**Try it:** Say how many lines of the listing below include the string "rest" and add nothing else.

══ Source data ══

-- ==== Sys2Proof/Safety.lean ====
section
/-! DEFINITION. The terms the statements use: the invariant of the machine, what a completion writes and keeps, what DOC
itself gives an outcome for, and the frame length a receiver reads from the tag. -/

namespace Sys2Proof.Machine

/-- The invariant every step keeps. -/
structure State.Inv (s : State) : Prop where
  /-- `MEM` is in canonical form. -/
  memCanonical : Memory.wf s.mem = true
  /-- Every byte lies in `MEM` (R60). -/
  memInside : ∀ c ∈ s.mem, c.1 < s.cfg.memSize
  /-- "A host read of `CMD` returns the last accepted word" (R22), which the latch holds (R36). -/
  cmdLatched : s.cmd = s.latch.w
  /-- `CUR` counts from 0 to at most 127 (R38). -/
  curSmall : s.cur ≤ 127
  /-- A busy command's footprints are in flight (R76). -/
  busyInFlight : s.busy = true → footprint s.cfg s.latch ∈ s.inFlight
  /-- After any completion but `OK`, `RESULT` holds −1 (R24). -/
  failedResult : s.code ≠ .ok → s.result = 0xFFFFFFFF
  /-- With `OK`, `RESULT` holds a count or a value of 0 to 255, never the sentinel (R24, D8). -/
  okResult : s.code = .ok → s.result.toNat ≤ 255
  /-- The host's temporaries are listed by rising number. -/
  tempsRising : (s.hostTemps.map Prod.fst).Pairwise (· < ·)

/-- What no completion step changes: the configuration, the host-written registers, the latch, the agents. -/
structure SameControl (s t : State) : Prop where
  cfg : t.cfg = s.cfg
  cmd : t.cmd = s.cmd
  dest : t.dest = s.dest
  src : t.src = s.src
  len : t.len = s.len
  argA : t.argA = s.argA
  argB : t.argB = s.argB
  word0 : t.word0 = s.word0
  word1 : t.word1 = s.word1
  srcNull : t.srcNull = s.srcNull
  latch : t.latch = s.latch
  inFlight : t.inFlight = s.inFlight
  draws : t.draws = s.draws
  sched : t.sched = s.sched
  hostProg : t.hostProg = s.hostProg
  hostPc : t.hostPc = s.hostPc
  hostTemps : t.hostTemps = s.hostTemps

/-- A completion with `OK` and the value `v` (R121) that changes nothing else but `MEM` and the hidden state. -/
structure CompletesOk (s t : State) (v : Nat) : Prop where
  result : t.result = BitVec.ofNat 32 v
  code : t.code = .ok
  busy : t.busy = false
  same : SameControl s t

/-- A completion by `fail c` (R217): no byte of `MEM`, `RESULT` −1, `CODE` `c`, `BUSY` 0, and nothing else but the hidden
state. -/
structure FailsWith (s t : State) (c : Code) : Prop where
  mem : t.mem = s.mem
  result : t.result = 0xFFFFFFFF
  code : t.code = c
  busy : t.busy = false
  same : SameControl s t

/-- What `MEMCHECK(nw, nr)` lets pass (R66, R214): both ranges inside `MEM`, and apart. -/
def MemFits (s : State) (nw nr : Nat) : Prop :=
  (nw > 0 → s.latch.dest.toNat + nw ≤ s.cfg.memSize) ∧
  (nr > 0 → s.latch.src.toNat + nr ≤ s.cfg.memSize) ∧
  (nw > 0 → nr > 0 →
    s.latch.dest.toNat + nw ≤ s.latch.src.toNat ∨ s.latch.src.toNat + nr ≤ s.latch.dest.toNat)

/-- The bytes `bs` stand at `base` in `m'`, and every other byte reads as in `m`. -/
def Wrote (m m' : Memory) (base : Nat) (bs : List Byte) : Prop :=
  ∀ a, Memory.read m' a =
    if base ≤ a ∧ a < base + bs.length then bs.getD (a - base) 0 else Memory.read m a

/-- `k` is "the least `k >= 0` with `2^k >= n`" (R122), said without the unit. -/
def IsClog2 (n k : Nat) : Prop := n ≤ 2 ^ k ∧ ∀ j < k, 2 ^ j < n

/-- The XOR of a list of bytes. -/
def xorAll : List Byte → Byte
  | [] => 0
  | b :: bs => b ^^^ xorAll bs

/-- The checksum of R125: `0xFF` and every byte, by XOR. -/
def csumOf (xs : List Byte) : Byte := 0xFF ^^^ xorAll xs

/-- The `n` bytes of `m` from `a` on. -/
def bytesAt (m : Memory) (a n : Nat) : List Byte := (List.range n).map fun i => Memory.read m (a + i)

/-- The source bytes of the latched command, `MEM[L.SRC ..+ L.LEN]`, byte by byte. -/
def sourceOf (s : State) : List Byte := bytesAt s.mem s.latch.src.toNat s.latch.len.toNat

/-- The bytes of a frame and their checksum last (R126). -/
def checkedFrame (xs : List Byte) : List Byte := xs ++ [csumOf xs]

/-- The eleven message encoders of DOC §4.3 (R5). -/
def encoders : List Instr :=
  [.sys, .cmdType, .cmdModes, .cmdSpeed, .cmdSelect, .cmdWrite, .infoName, .infoSpan, .infoSymbol, .infoFormat, .data]

/-- The ten encoders that end with `FRAME` (R126): all but SYS. -/
def checksummed : List Instr :=
  [.cmdType, .cmdModes, .cmdSpeed, .cmdSelect, .cmdWrite, .infoName, .infoSpan, .infoSymbol, .infoFormat, .data]

/-- The commands that read source bytes (R64). -/
def readers : List Instr := [.cmdWrite, .infoName, .infoSymbol, .data, .csum]

/-- The frame length that a tag byte tells (R90). -/
def lengthFromTag (c : Config) (t : Byte) : Nat :=
  if t &&& 0xC0 = c.sysBase then 1
  else if t &&& 0xC0 = c.infoBase then 3 + 2 ^ ((t >>> 3) &&& 7).toNat
  else 2 + 2 ^ ((t >>> 3) &&& 7).toNat

/-- DOC itself gives this completion an outcome (60_exceptions.md R211: "Only `OK` and `EINVAL` correspond to an outcome of
DOC's software"): what a claim of agreement with DOC's software assumes (I1, I3, I5, I10, I15). -/
def docDefined (c : Code) : Bool :=
  match c with
  | .ok => true
  | .einval => true
  | .eundef => false
  | .emem => false
  | .eop => false

/-- SYS sends one of the protocol's signals: what a claim that only protocol signals are sent assumes (I8). -/
def protocolSignal (s : State) : Bool := s.cfg.sysSignals.contains s.latch.sig

/-- The host operations whose effect R76 makes independent of when the completion step happens: all but the register
accesses that start or observe a command (`CMD` writes, `STATUS` and `RESULT` reads). -/
def timingFree (c : Config) : HostOp → Bool
  | .write o w _ =>
    match registerSlot c (c.framerBase + o) w with
    | .ok o' => decide (o' ≠ 0x00)
    | .error _ => true
  | .read o w _ =>
    match registerSlot c (c.framerBase + o) w with
    | .ok o' => decide (o' ≠ 0x04) && decide (o' ≠ 0x08)
    | .error _ => true
  | .storeByte _ _ => true
  | .loadByte _ _ => true
  | .assign _ _ => true
  | .label _ => true
  | .ifGoto _ _ => true

/-- The commands that write from `L.DEST` on (R64): the encoders and WPAD. -/
def writers : List Instr := encoders ++ [.wpad]

/-- No address is in a write footprint of one and in any footprint of the other (R224). -/
def FootprintsApart (f g : Footprint) : Prop :=
  ∀ a, (f.wf.has a = true → g.wf.has a = false ∧ g.rf.has a = false) ∧ (g.wf.has a = true → f.rf.has a = false)

/-- The register writes of an expansion, as the block takes them one after the other (R93). -/
def applyWrites : List HostOp → State → State
  | [], s => s
  | .write o _ (.lit v) :: rest, s => applyWrites rest (writeOffset o (busWord v) s)
  | _ :: rest, s => applyWrites rest s

/-- The operand table of R82, read from an assembler form: what the latch holds of each operand the form names, and the
command word. A form of a command that reads no source says nothing of `L.SRC`, and so on: "Every other field is ignored and
may hold any value". -/
def LatchHolds (l : Latch) : Asm → Prop
  | .sys d sig => l.w = 0x00 ∧ l.dest.toNat = d ∧ l.a0.toNat = sig
  | .cmdType d t => l.w = 0x01 ∧ l.dest.toNat = d ∧ l.a0.toNat = t
  | .cmdModes d m v => l.w = 0x02 ∧ l.dest.toNat = d ∧ l.a0.toNat = m ∧ l.a1.toNat = v
  | .cmdSpeed d sp => l.w = 0x03 ∧ l.dest.toNat = d ∧ l.w0.toNat = sp
  | .cmdSelect d m => l.w = 0x04 ∧ l.dest.toNat = d ∧ l.a0.toNat = m
  | .cmdWrite d src n =>
    l.w = 0x05 ∧ l.dest.toNat = d ∧ l.src.toNat = srcValue src ∧ l.null = decide (src = .null) ∧ l.len.toNat = n
  | .infoName d m src n =>
    l.w = 0x06 ∧ l.dest.toNat = d ∧ l.a0.toNat = m ∧ l.src.toNat = srcValue src ∧ l.null = decide (src = .null) ∧
      l.len.toNat = n
  | .infoSpan d m st lo hi =>
    l.w = 0x07 ∧ l.dest.toNat = d ∧ l.a0.toNat = m ∧ l.a1.toNat = st ∧ l.w0.toNat = lo ∧ l.w1.toNat = hi
  | .infoSymbol d m src n =>
    l.w = 0x08 ∧ l.dest.toNat = d ∧ l.a0.toNat = m ∧ l.src.toNat = srcValue src ∧ l.null = decide (src = .null) ∧
      l.len.toNat = n
  | .infoFormat d m e t w dp =>
    l.w = 0x09 ∧ l.dest.toNat = d ∧ l.a0.toNat = m ∧ l.a1.toNat = e ∧ l.a2.toNat = t ∧ l.a3.toNat = w ∧ l.a4.toNat = dp
  | .data d m src n =>
    l.w = 0x0A ∧ l.dest.toNat = d ∧ l.a0.toNat = m ∧ l.src.toNat = srcValue src ∧ l.null = decide (src = .null) ∧
      l.len.toNat = n
  | .csum src n => l.w = 0x0B ∧ l.src.toNat = srcValue src ∧ l.null = decide (src = .null) ∧ l.len.toNat = n
  | .log2c n => l.w = 0x0C ∧ l.len.toNat = n
  | .lcode n => l.w = 0x0D ∧ l.len.toNat = n
  | .padsz n => l.w = 0x0E ∧ l.len.toNat = n
  | .wpad d n => l.w = 0x0F ∧ l.dest.toNat = d ∧ l.len.toNat = n

end Sys2Proof.Machine
end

═══

**Output for this task:** 2